Dataset excerpts
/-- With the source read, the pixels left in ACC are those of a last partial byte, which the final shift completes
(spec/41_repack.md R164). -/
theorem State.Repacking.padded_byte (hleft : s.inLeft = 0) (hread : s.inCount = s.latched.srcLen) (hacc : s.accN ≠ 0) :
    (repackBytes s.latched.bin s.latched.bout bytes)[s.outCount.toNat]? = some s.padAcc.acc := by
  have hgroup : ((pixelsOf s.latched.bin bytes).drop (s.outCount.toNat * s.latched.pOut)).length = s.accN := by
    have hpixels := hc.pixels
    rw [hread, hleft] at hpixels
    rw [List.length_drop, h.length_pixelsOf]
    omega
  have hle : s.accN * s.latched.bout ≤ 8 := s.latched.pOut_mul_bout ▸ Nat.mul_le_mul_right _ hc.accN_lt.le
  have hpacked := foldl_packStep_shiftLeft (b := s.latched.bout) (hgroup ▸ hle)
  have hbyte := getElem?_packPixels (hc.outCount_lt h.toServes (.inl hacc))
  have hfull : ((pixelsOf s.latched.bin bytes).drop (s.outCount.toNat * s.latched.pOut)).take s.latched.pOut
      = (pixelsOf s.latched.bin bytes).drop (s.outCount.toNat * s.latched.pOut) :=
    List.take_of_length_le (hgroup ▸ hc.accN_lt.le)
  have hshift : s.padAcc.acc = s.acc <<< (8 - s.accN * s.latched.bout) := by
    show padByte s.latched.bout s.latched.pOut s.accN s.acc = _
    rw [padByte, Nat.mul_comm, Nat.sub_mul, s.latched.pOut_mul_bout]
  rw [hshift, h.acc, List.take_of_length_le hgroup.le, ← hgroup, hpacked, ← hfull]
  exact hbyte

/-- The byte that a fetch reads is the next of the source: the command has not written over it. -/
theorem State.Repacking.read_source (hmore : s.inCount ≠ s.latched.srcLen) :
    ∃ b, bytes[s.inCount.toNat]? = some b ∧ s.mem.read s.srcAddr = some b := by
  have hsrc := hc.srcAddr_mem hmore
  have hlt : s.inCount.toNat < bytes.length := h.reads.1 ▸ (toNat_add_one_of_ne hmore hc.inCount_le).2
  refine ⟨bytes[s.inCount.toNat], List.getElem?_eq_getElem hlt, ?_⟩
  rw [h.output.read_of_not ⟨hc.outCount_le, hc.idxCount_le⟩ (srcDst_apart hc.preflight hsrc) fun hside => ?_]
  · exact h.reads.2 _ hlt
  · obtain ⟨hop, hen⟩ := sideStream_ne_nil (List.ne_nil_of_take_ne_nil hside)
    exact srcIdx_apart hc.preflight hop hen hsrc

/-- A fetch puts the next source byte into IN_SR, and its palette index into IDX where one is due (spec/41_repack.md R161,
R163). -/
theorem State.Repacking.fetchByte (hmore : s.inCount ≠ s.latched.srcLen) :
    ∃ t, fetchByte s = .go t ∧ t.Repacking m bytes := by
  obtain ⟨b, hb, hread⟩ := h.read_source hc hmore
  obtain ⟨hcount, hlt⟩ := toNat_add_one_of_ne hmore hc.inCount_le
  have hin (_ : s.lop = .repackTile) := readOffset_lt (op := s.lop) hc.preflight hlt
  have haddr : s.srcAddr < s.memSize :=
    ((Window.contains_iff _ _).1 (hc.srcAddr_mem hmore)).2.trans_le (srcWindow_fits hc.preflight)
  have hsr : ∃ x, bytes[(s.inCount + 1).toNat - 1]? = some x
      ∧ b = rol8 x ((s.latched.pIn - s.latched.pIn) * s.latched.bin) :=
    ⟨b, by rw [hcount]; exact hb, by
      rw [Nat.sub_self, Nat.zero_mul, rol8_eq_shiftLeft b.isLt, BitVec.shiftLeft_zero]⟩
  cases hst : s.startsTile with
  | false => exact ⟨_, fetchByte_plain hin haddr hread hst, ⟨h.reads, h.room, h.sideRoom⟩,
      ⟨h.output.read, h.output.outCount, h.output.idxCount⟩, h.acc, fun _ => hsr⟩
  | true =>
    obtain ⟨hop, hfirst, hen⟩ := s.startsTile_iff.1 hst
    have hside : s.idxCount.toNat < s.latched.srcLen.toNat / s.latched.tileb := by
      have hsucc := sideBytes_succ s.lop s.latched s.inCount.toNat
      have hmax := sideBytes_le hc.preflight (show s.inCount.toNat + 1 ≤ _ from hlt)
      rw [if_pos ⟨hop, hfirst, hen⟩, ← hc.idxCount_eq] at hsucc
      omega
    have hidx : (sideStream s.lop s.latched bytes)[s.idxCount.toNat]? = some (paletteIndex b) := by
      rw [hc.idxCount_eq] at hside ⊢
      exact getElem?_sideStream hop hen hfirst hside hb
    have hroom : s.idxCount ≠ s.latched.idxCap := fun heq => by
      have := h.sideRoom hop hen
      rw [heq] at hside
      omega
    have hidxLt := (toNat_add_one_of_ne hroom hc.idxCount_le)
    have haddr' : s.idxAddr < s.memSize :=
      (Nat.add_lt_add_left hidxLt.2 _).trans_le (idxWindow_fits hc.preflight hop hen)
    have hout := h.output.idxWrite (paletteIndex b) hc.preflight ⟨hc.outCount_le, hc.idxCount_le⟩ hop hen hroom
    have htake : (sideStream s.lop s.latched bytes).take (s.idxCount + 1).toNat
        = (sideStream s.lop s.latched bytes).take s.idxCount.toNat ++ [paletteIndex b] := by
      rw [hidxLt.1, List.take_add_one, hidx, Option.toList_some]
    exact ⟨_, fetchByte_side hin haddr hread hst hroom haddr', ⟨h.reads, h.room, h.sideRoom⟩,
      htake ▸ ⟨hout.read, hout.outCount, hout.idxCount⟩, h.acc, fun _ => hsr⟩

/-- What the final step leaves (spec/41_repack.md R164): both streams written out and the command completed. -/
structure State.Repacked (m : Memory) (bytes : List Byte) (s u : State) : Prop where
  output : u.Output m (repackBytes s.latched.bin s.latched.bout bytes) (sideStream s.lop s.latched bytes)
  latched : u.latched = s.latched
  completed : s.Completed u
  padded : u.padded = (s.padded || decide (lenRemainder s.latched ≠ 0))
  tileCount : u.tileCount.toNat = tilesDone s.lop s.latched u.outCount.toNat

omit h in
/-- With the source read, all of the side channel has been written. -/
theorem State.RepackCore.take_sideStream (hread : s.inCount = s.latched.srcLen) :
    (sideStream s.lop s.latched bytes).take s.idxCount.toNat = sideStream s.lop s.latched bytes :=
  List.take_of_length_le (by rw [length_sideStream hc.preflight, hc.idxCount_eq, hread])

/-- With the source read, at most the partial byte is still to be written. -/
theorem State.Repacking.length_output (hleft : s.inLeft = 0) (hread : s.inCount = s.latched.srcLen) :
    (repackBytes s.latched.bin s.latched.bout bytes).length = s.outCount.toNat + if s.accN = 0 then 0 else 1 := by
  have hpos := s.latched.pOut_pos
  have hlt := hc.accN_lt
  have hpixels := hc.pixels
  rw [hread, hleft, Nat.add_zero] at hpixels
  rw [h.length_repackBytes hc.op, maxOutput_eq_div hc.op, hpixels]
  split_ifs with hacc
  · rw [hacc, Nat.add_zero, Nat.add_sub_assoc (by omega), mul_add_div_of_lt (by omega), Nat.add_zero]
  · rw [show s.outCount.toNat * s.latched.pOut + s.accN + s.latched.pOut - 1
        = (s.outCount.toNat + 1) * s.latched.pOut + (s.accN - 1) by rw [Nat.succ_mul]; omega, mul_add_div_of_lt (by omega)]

## INSTRUCTIONS TO FOLLOW
Show every line from the entries that includes the word "hread".

## SOLUTION TO THE PROBLEM
theorem State.Repacking.padded_byte (hleft : s.inLeft = 0) (hread : s.inCount = s.latched.srcLen) (hacc : s.accN ≠ 0) :
    rw [hread, hleft] at hpixels
  obtain ⟨b, hb, hread⟩ := h.read_source hc hmore
  | false => exact ⟨_, fetchByte_plain hin haddr hread hst, ⟨h.reads, h.room, h.sideRoom⟩,
    exact ⟨_, fetchByte_side hin haddr hread hst hroom haddr', ⟨h.reads, h.room, h.sideRoom⟩,
theorem State.RepackCore.take_sideStream (hread : s.inCount = s.latched.srcLen) :
  List.take_of_length_le (by rw [length_sideStream hc.preflight, hc.idxCount_eq, hread])
theorem State.Repacking.length_output (hleft : s.inLeft = 0) (hread : s.inCount = s.latched.srcLen) :
  rw [hread, hleft, Nat.add_zero] at hpixels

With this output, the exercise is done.